Nous apportons ici une analyse structurée, opérationnelle et fondée sur la pratique.
Qu’est-ce que la nullité de marque en droit français et européen ?
La nullité de marque consiste à faire constater qu’un signe enregistré à titre de marque n’aurait jamais dû bénéficier de la protection conférée par le droit des marques. Il ne s’agit pas de sanctionner un comportement postérieur à l’enregistrement, mais d’identifier un vice juridique existant dès le jour du dépôt. Autrement dit, la nullité repose sur l’idée que la marque était irrégulière ab initio.
Depuis la réforme entrée en vigueur en 2020, l’INPI est compétent pour connaître des actions administratives en nullité. Cette évolution a profondément transformé la pratique contentieuse en rendant la procédure plus rapide et plus accessible.

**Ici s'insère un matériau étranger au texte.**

-- ==== Sys2Proof/Certificates/Slice0/Obligations.lean ====
section
/-!
DEFINITION. What is claimed of the model, for the provers.
-/
section
open Sys2Proof Sys2Proof.Machine

/-- For every command c at the front of a state's queue, the step answers what exec of c answers on that state with the queue's
rest. (00_scope.md) -/
def Obligations.StepRunsFront : Prop :=
  ∀ (c : Instr) (r : List Instr) (s : State), s.pending = c :: r → step s = exec c { s with pending := r }

/-- On an empty queue the step answers a next state: the clock moves on by 1,000 ns and the dictionary server looks at the watched
values; where nothing is subscribed, nothing else changes. The tick is the model's choice (log entry 1). (01_architecture.md) -/
def Obligations.IdleStep : Prop :=
  (∀ s : State, s.pending = [] → step s = .next (lookAround { s with now := s.now + 1000 })) ∧
  ∀ s : State, s.pending = [] → subscriptions s = [] → step s = .next { s with now := s.now + 1000 }

/-- In State.reset each measurement register is 48 zero bytes, each granule's tag is 0xFFFF, each ring pair is disabled, no
context number is in use, and the held tamper level is 0 in a new unit (log entry 5). In State.reset every window register of R58
and ring register of R173 reads the reset value of its table: zero, but DWIN_ROLE, whose OPERATOR bit is 1, RING_GCTRL, whose RUN
bit is 1, and RING_STATUS, whose free entries and pages are those of the rings at reset. DWIN_DATA reads zero. No command waits in
the queue. (R95, R131, R364, R386, R58, R62, R173) -/
def Obligations.ResetValues : Prop :=
  ((∀ i, meas State.reset i = List.replicate 48 0) ∧ (∀ g, tagOf State.reset g = 0xFFFF) ∧
  (∀ p, (pair State.reset p).st = .disabled) ∧ (∀ n, mget? State.reset.dig.ctx n = none) ∧ State.reset.tmp.held = 0) ∧
  ((∀ off ∈ [0x400, 0x404, 0x40C, 0x410, 0x414, 0x418, 0x8, 0xC, 0x10, 0x14], readReg State.reset off = 0) ∧
  readReg State.reset 0x420 = 2 ∧ readReg State.reset 0 = 1 ∧
  readReg State.reset 4 = pagesFree State.reset * 65536 + entriesFree State.reset ∧
  (∀ off, 0x1000 ≤ off → off < 0x1400 → readReg State.reset off = 0) ∧ State.reset.pending = [])

/-- State.reset meets OtpInv for the blank OTP of a new unit: no more than 256 evidence bits, the security versions in canonical
form, every bit burnt in the blank OTP burnt in it. (R542, R561, R562, R594) -/
def Obligations.OtpInvAtReset : Prop :=
  OtpInv Otp.blank State.reset

/-- For every OTP o and every state that meets OtpInv o (at most 256 evidence bits, security versions in canonical form, every bit
burnt in o burnt in it), if a step answers a next state, that state meets OtpInv o. The life-cycle bytes keep their burnt bits, a
unit-root slot is unchanged, programmed from blank or overwritten with ones, evidence and security versions never fall, the unit
ID and ordering code never change. (R542, R561, R562, R572, R594) -/
def Obligations.OtpOneWay : Prop :=
  ∀ (o : Otp) (s s' : State), OtpInv o s → step s = .next s' → OtpInv o s'

/-- For every command and state, exec answers a next state and its queue is the one before. A queue of well-formed commands
therefore stays one. (The queue is the model's own state.) (00_scope.md) -/
def Obligations.ExecKeepsQueue : Prop :=
  (∀ (c : Instr) (s : State), ∃ t, exec c s = .next t ∧ t.pending = s.pending) ∧
  ∀ s s' : State, QueueOk s → step s = .next s' → QueueOk s'

/-- With the supplies in range and BUSY 0, each of READ, WRITE, READ_BLOCK, WRITE_BLOCK and WRITE_BLOCK_LAST answers the state in
which BUSY is 1 and one access more waits: by the window, with the roles of DWIN_ROLE now, the object of DWIN_ADDR, DWIN_OFFSET,
DWIN_TOTAL, LEN (0 for reads) and that many bytes of DWIN_DATA. With BUSY 1 each only sets OVERRUN. (R9, R58, R59, R60, R79, R81,
R83) -/
def Obligations.WindowCommands : Prop :=
  let req := fun (s : State) (op : AccOp) (len : Nat) =>
    ({ caller := .window, roles := windowRoles s, tenant := 0, approver := approverId s .window, op := op,
       obj := s.dict.win.index.toNat * 256 + s.dict.win.sub.toNat, offset := s.dict.win.offset.toNat,
       total := s.dict.win.total.toNat, len := len,
       data := winBytes s 0 (min len 1024) ++ zeros (len - 1024) } : AccessReq)
  let asked := fun (s : State) (op : AccOp) (len : Nat) =>
    { s with dict := { s.dict with win := { s.dict.win with busy := true }, queue := s.dict.queue ++ [req s op len] } }
  (∀ s : State, s.pwr.supplies = true → s.dict.win.busy = false →
    exec .dwinRead s = .next (asked s .read 0) ∧ exec .dwinReadBlock s = .next (asked s .readBlock 0) ∧
    ∀ len, len < 2048 → exec (.dwinWrite len) s = .next (asked s .write len) ∧
      exec (.dwinWriteBlock len) s = .next (asked s .writeBlock len) ∧
      exec (.dwinWriteBlockLast len) s = .next (asked s .writeBlockLast len)) ∧
  ∀ (s : State) (i : Instr), s.pwr.supplies = true → s.dict.win.busy = true →
    (i = .dwinRead ∨ i = .dwinReadBlock ∨ (∃ n, i = .dwinWrite n) ∨ (∃ n, i = .dwinWriteBlock n) ∨ ∃ n, i = .dwinWriteBlockLast n) →
    exec i s = .next { s with dict := { s.dict with win := { s.dict.win with overrun := true } } }

/-- With the supplies in range and BUSY 1, a REGISTER_WRITE of any value to DWIN_ADDR, DWIN_OFFSET, DWIN_CMD, DWIN_TOTAL or a
doubleword of DWIN_DATA changes OVERRUN (to 1) and nothing else, so the access in progress is unaffected, and every doubleword of
DWIN_DATA reads zero. (R59) -/
def Obligations.WindowGuard : Prop :=
  (∀ (s : State) (off : Nat) (v : Word), s.pwr.supplies = true → s.dict.win.busy = true →
    (off = 0x400 ∨ off = 0x404 ∨ off = 0x408 ∨ off = 0x40C ∨ (0x1000 ≤ off ∧ off < 0x1400 ∧ off % 4 = 0)) →
    exec (.registerWrite (.bar0 off v)) s = .next { s with dict := { s.dict with win := { s.dict.win with overrun := true } } }) ∧
  ∀ (s : State) (off : Nat), s.dict.win.busy = true → 0x1000 ≤ off → off < 0x1400 → readReg s off = 0

/-- With the supplies in range: RING_GCTRL takes RUN from bit 0, and where RUN goes from 0 to 1 the polls come due anew; RING_ERR
clears the bits written 1; RING_ERR_CTRL takes EN and VECTOR; DWIN_STATUS clears DONE, OVERRUN and NTF_LOST where written 1;
DWIN_NTF_CTRL takes EN and VECTOR; with BUSY 0, DWIN_ADDR, DWIN_OFFSET and DWIN_TOTAL take the value, and a written doubleword of
DWIN_DATA reads back as that value while the others keep theirs. Each answers exactly that state. With the supplies in range,
DWIN_NTF_POP of any value drops the head of the window's queue, after which the dictionary server looks at the watched values;
where nothing is subscribed nothing else changes, and an empty queue stays empty. (R58, R173, R61) -/
def Obligations.RegisterWrites : Prop :=
  (∀ (s : State) (v : Word), s.pwr.supplies = true →
    let w := s.dict.win
    let wr := fun (off : Nat) => exec (.registerWrite (.bar0 off v)) s
    let win := fun (x : Window) => ({ s with dict := { s.dict with win := x } } : State)
    let ran := { s with ring := { s.ring with run := v.getLsbD 0 } }
    wr 0 = .next (if v.getLsbD 0 = true ∧ s.ring.run = false then renewPolls ran else ran) ∧
    wr 0xC = .next { s with ring := { s.ring with err := s.ring.err &&& ~~~(v.truncate 4) } } ∧
    wr 0x14 = .next { s with ring := { s.ring with errVecEn := v.getLsbD 31, errVec := v.truncate 11 } } ∧
    wr 0x410 = .next (win { w with done := w.done && !(v.getLsbD 30), overrun := w.overrun && !(v.getLsbD 29),
                                   ntfLost := w.ntfLost && !(v.getLsbD 28) }) ∧
    wr 0x414 = .next (win { w with ntfEn := v.getLsbD 31, ntfVector := v.truncate 11 }) ∧
    (w.busy = false →
      wr 0x400 = .next (win { w with index := (v >>> 8).truncate 16, sub := v.truncate 8 }) ∧
      wr 0x404 = .next (win { w with offset := v }) ∧ wr 0x40C = .next (win { w with total := v }) ∧
      ∀ off, 0x1000 ≤ off → off < 0x1400 → off % 4 = 0 → keysRise w.data = true →
        ∃ d, wr off = .next (win { w with data := d }) ∧ readReg (win { w with data := d }) off = v.toNat ∧
          ∀ k, (k < off - 0x1000 ∨ off - 0x1000 + 4 ≤ k) → tget (fun _ => 0) d k = tget (fun _ => 0) w.data k)) ∧
  ((∀ (v : Word) (s : State), s.pwr.supplies = true →
    exec (.dwinNtfPop v) s = .next (lookAround { s with dict := { s.dict with win := { s.dict.win with queue := s.dict.win.queue.tail } } })) ∧
  ∀ (v : Word) (s : State), s.pwr.supplies = true → subscriptions s = [] →
    exec (.dwinNtfPop v) s = .next { s with dict := { s.dict with win := { s.dict.win with queue := s.dict.win.queue.tail } } })

/-- When an object that the window has subscribed and may read changes: if it is already queued the queue is unchanged; if 64 are
queued it is not queued and NTF_LOST is 1; otherwise it is queued last, NTF_LOST as before. A queue of at most 64 different
objects stays one. An object the window has not subscribed leaves queue and NTF_LOST unchanged. (R61) -/
def Obligations.NotificationQueue : Prop :=
  ∀ (id : ObjId) (s : State),
    let q := s.dict.win.queue
    let t := (noticed id s).dict.win
    (windowNotified s id = true →
      (id ∈ q → t.queue = q ∧ t.ntfLost = s.dict.win.ntfLost) ∧
      (id ∉ q → 64 ≤ q.length → t.queue = q ∧ t.ntfLost = true) ∧
      (id ∉ q → q.length < 64 → t.queue = q ++ [id] ∧ t.ntfLost = s.dict.win.ntfLost)) ∧
    (windowNotified s id = false → t.queue = q ∧ t.ntfLost = s.dict.win.ntfLost) ∧
    (q.length ≤ 64 → q.Nodup → t.queue.length ≤ 64 ∧ t.queue.Nodup)

/-- While the dictionary server runs and an access waits, DICT_ACCESS_APPLY answers the state in which the oldest one has been
applied with the roles it was accepted with and the watched values have been looked at; before it is applied it has left the
queue, the core has been woken, and a store past its time has failed. For a READ of the window at offset 0 that the checks allow,
of an object of at most 1,024 bytes whose record the server may read and that has no read rule of its own, the application changes
only the window, the interrupt state and the output, and leaves RESULT DONE, RLEN the value's length, BUSY 0, DONE 1, and in
DWIN_DATA the value with zeros beyond it. (R9, R60, R673, R78) -/
def Obligations.AccessApply : Prop :=
  (∀ (env : ApplyEnv) (r : AccessReq) (q : List AccessReq) (s : State), serverUp s = true → s.dict.queue = r :: q →
    exec (.dictAccessApply env) s = .next (lookAround (applyReq env r (settleStore (wakeCore { s with dict := { s.dict with queue := q } }))))) ∧
  ∀ (env : ApplyEnv) (r : AccessReq) (s : State),
    let w : Who := { caller := r.caller, roles := r.roles, tenant := r.tenant, approver := r.approver }
    let v := readValue s .window env.gpio r.obj
    r.caller = .window → r.op = .read → r.offset = 0 → readCheck s w r.obj = none → v.length ≤ 1024 →
    readRefused s r.obj = none → r.obj ≠ Obj.RNG_READ → r.obj ≠ Obj.DICT_STORE_STATE →
    let t := applyReq env r s
    t.dict.win.result = 0 ∧ t.dict.win.rlen = BitVec.ofNat 11 v.length ∧ t.dict.win.busy = false ∧ t.dict.win.done = true ∧
    (∀ i, i < v.length → tget (fun _ => 0) t.dict.win.data i = v.getD i 0) ∧
    (∀ i, v.length ≤ i → tget (fun _ => 0) t.dict.win.data i = 0) ∧
    t = { s with dict := { s.dict with win := t.dict.win }, ring := t.ring, out := t.out }

/-- REGISTER_WRITE of an object (a chunk of the update apart) that is carried out at once (Deciding: its turn has come, no check
of R673 fails, a critical act is the supervisor firmware's or has its k-th approval by a session) answers the state after its
rule's act, with DONE delivered. After the plain rule's act the object's live value is the written number without its reserved
bits. (R8, R9, R673) -/
def Obligations.ObjectWrite : Prop :=
  (∀ (c : Caller) (idx sub : Nat) (data : Bytes) (env : ApplyEnv) (w : Who) (s : State),
    let id := idx * 256 + sub % 256
    id ≠ Obj.UPD_STAGE_CHUNK → Turn c id data w s → Deciding c id data (writeRule env w id data s) s →
    exec (.registerWrite (.object c idx sub data env)) s =
      .next (writeDone c id ((writeRule env w id data s).act (actedOn c id data (writeRule env w id data s) s)))) ∧
  ∀ (id : ObjId) (o : ObjDesc) (data : Bytes) (s : State), findObj id = some o → keysRise s.dict.obj = true →
    objVal ((plainRule id data).act s) id = maskedVal o data

/-- Where a write's turn has come and some check of R673 refuses it, and it approves no pending act of a session, it leaves the
state in which it began (its access out of the queue, the core awake, a store past its time failed) with that result delivered
and, for the results R57 names, DICT_ACCESS_REFUSED counted. The results come in the order NO_OBJECT, NOT_PERMITTED, READ_ONLY,
BAD_LENGTH, HELD, BUSY, BAD_VALUE: each is given only where no earlier check fails. (R673, R57) -/
def Obligations.CheckOrder : Prop :=
  (∀ (c : Caller) (w : Who) (id : ObjId) (data : Bytes) (r : WriteRule) (e : Result) (s : State),
    let t := begun c id data s
    Turn c id data w s → writeChecks t w id data r = some e → (c = .supervisor ∨ c = .window ∨ actPending t id data = false) →
    writeAccess c id data r s = deliver c .write id e 0 none [] (countRefused w id e t)) ∧
  ∀ (w : Who) (id : ObjId) (data : Bytes) (r : WriteRule) (s : State) (o : ObjDesc), findObj id = some o →
    writeChecks s w id data r =
      if served s id = false ∨ concealed s w.roles w.tenant id o = true then some .noObject
      else if mayWrite s w.caller w.roles w.tenant id o = false ∨ r.denied = true then some .notPermitted
      else if o.acc = .ro ∨ (o.acc = .rwl ∧ id ∈ s.dict.locked) ∨ r.lock = true then some .readOnly
      else if lengthOk o data = false then some .badLength
      else if r.held = true then some .held
      else if r.busy = true ∨ (r.critical = true ∧ otherAct s id data = true) then some .busy
      else if rangeOk o data = false ∨ r.bad = true then some .badValue
      else none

Au niveau de l’Union européenne, le règlement (UE) 2017/1001 encadre les actions en nullité devant l’EUIPO. Les principes sont harmonisés, mais l’analyse demeure exigeante, notamment en matière de preuve et d’appréciation du risque de confusion.
L’effet d’une décision de nullité est particulièrement puissant : la marque est réputée n’avoir jamais existé. Cette rétroactivité peut fragiliser des contrats de licence, des accords de coexistence ou des actions en contrefaçon fondées sur le titre annulé. Dans un contentieux stratégique, la nullité peut ainsi neutraliser l’arme juridique d’un concurrent.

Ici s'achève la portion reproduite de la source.